-- ==== Sys2Proof/Machine/State.lean ====
section
/-!
DEFINITION. The state of the block, as plain data: every register, memory, queue, counter and mode the spec gives Salun,
and the queue of commands that wait. One structure per chapter of the spec, one field of Chip per structure.
-/
namespace Sys2Proof.Machine

/-! ### Shared by every chapter -/

/-- The response of the last access a command made (R260): STATUS, CAUSE, read data, poison (R266). -/
structure Resp where
  status : Nat := 0
  cause  : Nat := 0
  data   : Nat := 0
  poison : Bool := false
  deriving DecidableEq, Repr

/-! ### Camera capture and the packer (chapter 11) -/

/-- A frame that holds a capture buffer slot (R17, R18, R279 to R287). -/
structure CapFrame where
  stream   : Nat
  frame    : Nat                        -- FRAME (R286)
  slot     : Nat
  cfg      : List Nat                   -- the eight stream registers as sampled at the frame start (R279)
  startTai : Nat
  endTai   : Nat := 0
  lines    : Nat := 0                   -- lines that have arrived (CAP_SSTAT.LINE)
  buf      : List (Nat × List Nat) := []    -- lines held in the port: line number, pixels (R284)
  written  : Nat := 0                   -- groups of 8 lines written to the raw pages
  band     : Nat := 0                   -- bands whose contexts exist
  bandTai  : List Nat := []             -- TAI at each band's last line (R167)
  ended    : Bool := false
  trunc    : Bool := false              -- FFLAGS bits of R304
  ovf      : Bool := false
  length   : Bool := false
  flags    : Nat := 0                   -- the FLAGS conditions that held while it arrived (R317)
  ids      : List (Nat × Nat) := []     -- (HASH, PIPE) capture IDs of the tiles in order of R303, as reserved (R166)
  told     : Bool := false              -- the Seal Unit has read the frame's digests (R305)
  audited  : Bool := false              -- the Seal Unit has finished with the frame's raw data (R17)
  deriving DecidableEq, Repr

/-- The Granary's report of a capture context that has reached DONE or FAULTED (R167). -/
structure CapReport where
  ctx    : Nat
  state  : Nat
  stream : Nat
  frame  : Nat
  cx     : Nat
  cy     : Nat
  isPipe : Bool
  user0  : Nat
  passed : Bool := false                -- a PIPE context's report has been passed to the packer (R290)
  deriving DecidableEq, Repr

/-- What a capture port holds for one of its streams. -/
structure CapStream where
  started : Nat := 0                    -- frames started since the stream was enabled (R286)
  next    : Nat := 0                    -- the slot that the next frame start tries (R283)
  deriving DecidableEq, Repr

/-- The capture ports, beside their registers. -/
structure Capture where
  streams : List (Nat × CapStream) := []
  frames  : List CapFrame := []         -- the frames that hold slots, oldest first
  deriving DecidableEq, Repr

/-- A syntax-element buffer that has been passed to the packer (R290). -/
structure Seb where
  cx   : Nat
  cy   : Nat
  addr : Nat
  deriving DecidableEq, Repr

/-- How far a slice has come (R294, R295). -/
inductive SliceState where
  | waiting | coding (lane : Nat) | done
  deriving DecidableEq, Repr

/-- A slice of a picture (R293). -/
structure Slice where
  hdrAddr : Nat
  hdrBits : Nat
  qp      : Nat
  initTyp : Nat
  row     : Nat
  state   : SliceState := .waiting
  bytes   : List Byte := []             -- its coded bytes, in bale staging until they pass the port (R295)
  bins    : Nat := 0
  passed  : Bool := false
  deriving DecidableEq, Repr

/-- A picture that the packer knows (R290 to R297): its command, when that has come, its SEBs and its slices. -/
structure Picture where
  stream    : Nat
  frame     : Nat
  w64       : Nat                       -- its capture tiles (R280)
  h64       : Nat
  hasCmd    : Bool := false
  irap      : Bool := false
  jpeg      : Bool := false
  pre       : List Byte := []           -- the leading NAL units that the command names, as read
  prePassed : Bool := false
  slices    : List Slice := []
  sebs      : List Seb := []
  reports   : List CapReport := []      -- reports that wait for the picture's command, oldest first (R293)
  dropped   : Bool := false
  seen      : Nat := 0                  -- PIPE contexts of it that have been reported
  bytes     : Nat := 0                  -- bytes handed to the port
  posted    : Bool := false             -- its statistics entry has been posted or lost
  done      : Bool := false             -- its last byte has passed, or it was dropped: PICTURE_DONE is due
  order     : Nat := 0                  -- the order of the picture commands (R294)
  deriving DecidableEq, Repr

/-- Bytes on their way into the bitstream port (R295): a prefix or one NAL unit. -/
structure PortChunk where
  stream : Nat
  frame  : Nat
  jpeg   : Bool
  irap   : Bool
  first  : Bool                         -- the picture's first byte
  last   : Bool                         -- the picture's last byte
  bytes  : List Byte
  deriving DecidableEq, Repr

/-- The Bitstream Packer, beside its registers and rings. -/
structure Packer where
  pics     : List Picture := []         -- oldest first
  dropping : List Nat := []             -- streams whose pictures are dropped until an IRAP (R292)
  cmds     : Nat := 0                   -- picture commands taken
  port     : List PortChunk := []       -- oldest first (R295)
  deriving DecidableEq, Repr

/-! ### The PE array (chapters 02 to 05) -/

/-- One entry of a tile's frame table (R44): the page's V bit, whether it is resident, and its frame. -/
structure FrameEntry where
  valid    : Bool := false
  resident : Bool := false
  frame    : Nat := 0
  deriving DecidableEq, Repr

/-- What a page frame holds (R174): a page of a context, whether it holds writes not yet written back, and when the
Granary last saw it used (for R175's least recently used order). -/
structure FrameUse where
  ctx   : Nat
  page  : Nat
  dirty : Bool := false
  used  : Nat := 0
  deriving DecidableEq, Repr

/-- One tile: the PE registers as bit planes (R38, R65), the LFSR slices as 32 bit planes, LSB first (R48), the plane
memory (R42), its frame table (R44), the page frames in use (R174) and the check bits of its rows (R46). -/
structure Tile where
  C      : Plane := 0
  T      : Plane := 0
  M      : Plane := 0
  S      : Plane := 0
  NX     : Plane := 0
  lfsr   : List (Nat × Plane) := []
  planes : List (Nat × Plane) := []
  ftab   : List (Nat × FrameEntry) := []
  frames : List (Nat × FrameUse) := []
  ecc    : List (Nat × Ecc) := []       -- key: physical plane × 64 + skein
  deriving DecidableEq, Repr

/-- The routine the sequencer is executing, with its micro-registers (R113). -/
structure Routine where
  insn    : DWord
  upc     : Nat
  isYield : Bool                        -- the entry's YIELD attribute (R118)
  loaded  : Bool := true                -- the entry's LOADED bit (R117)
  started : Bool := false               -- a microword of it has executed
  declared : Bool := false              -- the PAGE DECLARE of its vendor routine has executed (R587)
  waiting : Bool := false               -- a WAIT microword holds it (R132)
  o       : List Nat                    -- O0 to O3, 12 bits each
  k       : List Nat                    -- K0 to K3, 10 bits each
  stack   : List Nat := []              -- the micro-stack, newest first (R129)
  touches : Nat := 0                    -- TOUCH microwords of a vendor routine that have executed (R131)
  pages   : List Nat := []              -- the virtual pages that the macro-instruction has touched (R175)
  deriving DecidableEq, Repr

/-- The Array Sequencer (R111 to R144). ASQ_QSTAT.STATE, VREADY, LOADING and ABANDONED and the dispatch entries are in
the register file; COUNT, BUSY and IDLE are computed from `queue` and `running`. -/
structure Seq where
  queue     : List DWord := []          -- the Array Issue Queue, head first (R111)
  running   : Option Routine := none
  ustore    : List (Nat × Word) := []   -- the micro-store (R133)
  gor       : Bool := false             -- the GOR flag (R57)
  tor       : TileBits := 0             -- the tile-OR vector of the last result (R59)
  torShadow : TileBits := 0             -- the shadow that ASQ_TOR1 to ASQ_TOR7 read (R59)
  gorFlight : List (Bool × TileBits) := []   -- GOR results on their way, oldest first (R57)
  edges     : Nat := 0                  -- the edge modes in force, laid out as ASQ_EDGE[11:0] (R55)
  debugHalt : Bool := false             -- a debug halt is in force (R115, R545)
  powerStop : Bool := false             -- a power-fail stop is in force (R115, R378)
  gangQueue : List GangMsg := []        -- what this device has sent to the others of its gang, oldest first (R527, R528)
  deriving DecidableEq, Repr

/-! ### The Granary (chapter 06) -/

/-- A context as the Granary records it (R150): its state, its copy of the 16 words of the descriptor (R147) and its
copy of the page-map block (R152). -/
structure Ctx where
  state : Nat := 0                      -- 0 FREE … 6 FAULTED (R147)
  desc  : List Nat := []
  pmap  : List Nat := []
  late  : Nat := 0                      -- a cause that waits for the round's end while RUNNING (R150); 0 none
  last  : Option Nat := none            -- the last kernel it ran, reported in its completion entry (R161)
  deriving DecidableEq, Repr

/-- A selected round: staged or running (R168). -/
structure Round where
  kernel  : Nat
  cls     : Nat
  isPart  : Bool                        -- started below MIN_FILL
  bound   : List (Nat × Nat)            -- (tile, context), in order of placement
  seqNo   : Nat := 0                    -- ROUND_SEQ once its NOTICE is posted
  decl    : List Nat := []              -- the pages of DECL in the kernel entry as read at selection (R163)
  restart : Bool := false               -- RESTART in it
  deriving DecidableEq, Repr

/-- Why a page moves (R177, R179, R175). -/
inductive MoveWhy where
  | staging | declared | fault
  deriving DecidableEq, Repr

/-- A page-in queued or under way on a tile's channel (R176): `frame` is the frame it fills. -/
structure PageMove where
  tile  : Nat
  ctx   : Nat
  page  : Nat
  frame : Nat
  why   : MoveWhy
  deriving DecidableEq, Repr

/-- An entry that waits for room in a completion queue: its words without PHASE and TIME (R161). -/
structure RingEntry where
  ctx : Option Nat := none              -- the context whose completion it is; none for a command status
  w0  : Nat
  w1  : Nat
  w2  : Nat
  w3  : Nat := 0
  deriving DecidableEq, Repr

/-- The array held for pages (R177, R179): since when, whether it is a fault stall, and the (tile, page) it waits for. -/
structure Stall where
  since   : Nat
  isFault : Bool
  waits   : List (Nat × Nat)
  deriving DecidableEq, Repr

/-- How far a preemption has come (R185). -/
inductive Preempt where
  | idle                                -- none in progress
  | requested                           -- the urgent request is with the sequencer (steps 1 to 3)
  | posting                             -- the PREEMPT entry waits for room in the round queue
  | posted (at_ : Nat) (late : Bool)    -- posted at that instant; EV61 raised or not
  | acked                               -- acknowledged; the urgent round is being staged (step 7)
  deriving DecidableEq, Repr

/-- The Granary (R145 to R191), beside its registers and the kernel table, which are in the register file. -/
structure Granary where
  initLeft  : Bool := false             -- an ENABLE is building the table (R146)
  ctxs      : List (Nat × Ctx) := []    -- key: CTX_ID; an unlisted context is FREE
  pool      : List (Nat × List Nat) := []   -- key: loft; pages taken out of that loft's pool (R146, R154)
  reserved  : List (Nat × List Nat) := []   -- capture IDs reserved for frames in progress, each with its pages (R166)
  phase     : List (Nat × Bool) := []   -- key: ring register base; PHASE of the next pass, 1 when unlisted (R157)
  cqWait    : List (Nat × List RingEntry) := []   -- key: CQ; entries waiting for room, oldest first (R161)
  noticeDue : Bool := false             -- a NOTICE waits for room in the round queue (R162)
  sqNext    : Nat := 0                  -- the SQ at which the rotation of R160 stands
  running   : Option Round := none
  staged    : Option Round := none
  nextSeq   : Nat := 0                  -- ROUND_SEQ of the next NOTICE; 0 for the first round (DESIGN CHOICE: log 131)
  causes    : List (Nat × List Nat) := []   -- key: tile; causes of R149 met in the running round
  moves     : List PageMove := []       -- page-ins in order (R176)
  stall     : Option Stall := none      -- the array held for pages (R177, R179)
  preempt   : Preempt := .idle
  gangNext  : Option (Nat × Nat) := none    -- on a gang worker: class and kernel of the manager's next round (R528)
  gangStart : Bool := false             -- on a gang worker: the manager's round has started and this device's has not (R528)
  acked     : Bool := false             -- ACK_PREEMPT has come and no NOTICE since (R186)
  useTick   : Nat := 0                  -- stamps FrameUse.used
  capEnded  : List CapReport := []      -- capture contexts reported DONE or FAULTED to their port (R167)
  deriving DecidableEq, Repr
/-! ### Sheaves and stooks (chapter 12) -/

__WHAT YOU SHOULD DO__: Keep both end lines and retype everything in the records above from the line containing "torShadow : TileBits" through the line containing "NOTICE is posted", exactly, with nothing else.

__SOLVED EXERCISE__:
  torShadow : TileBits := 0             -- the shadow that ASQ_TOR1 to ASQ_TOR7 read (R59)
  gorFlight : List (Bool × TileBits) := []   -- GOR results on their way, oldest first (R57)
  edges     : Nat := 0                  -- the edge modes in force, laid out as ASQ_EDGE[11:0] (R55)
  debugHalt : Bool := false             -- a debug halt is in force (R115, R545)
  powerStop : Bool := false             -- a power-fail stop is in force (R115, R378)
  gangQueue : List GangMsg := []        -- what this device has sent to the others of its gang, oldest first (R527, R528)
  deriving DecidableEq, Repr

/-! ### The Granary (chapter 06) -/

/-- A context as the Granary records it (R150): its state, its copy of the 16 words of the descriptor (R147) and its
copy of the page-map block (R152). -/
structure Ctx where
  state : Nat := 0                      -- 0 FREE … 6 FAULTED (R147)
  desc  : List Nat := []
  pmap  : List Nat := []
  late  : Nat := 0                      -- a cause that waits for the round's end while RUNNING (R150); 0 none
  last  : Option Nat := none            -- the last kernel it ran, reported in its completion entry (R161)
  deriving DecidableEq, Repr

/-- A selected round: staged or running (R168). -/
structure Round where
  kernel  : Nat
  cls     : Nat
  isPart  : Bool                        -- started below MIN_FILL
  bound   : List (Nat × Nat)            -- (tile, context), in order of placement
  seqNo   : Nat := 0                    -- ROUND_SEQ once its NOTICE is posted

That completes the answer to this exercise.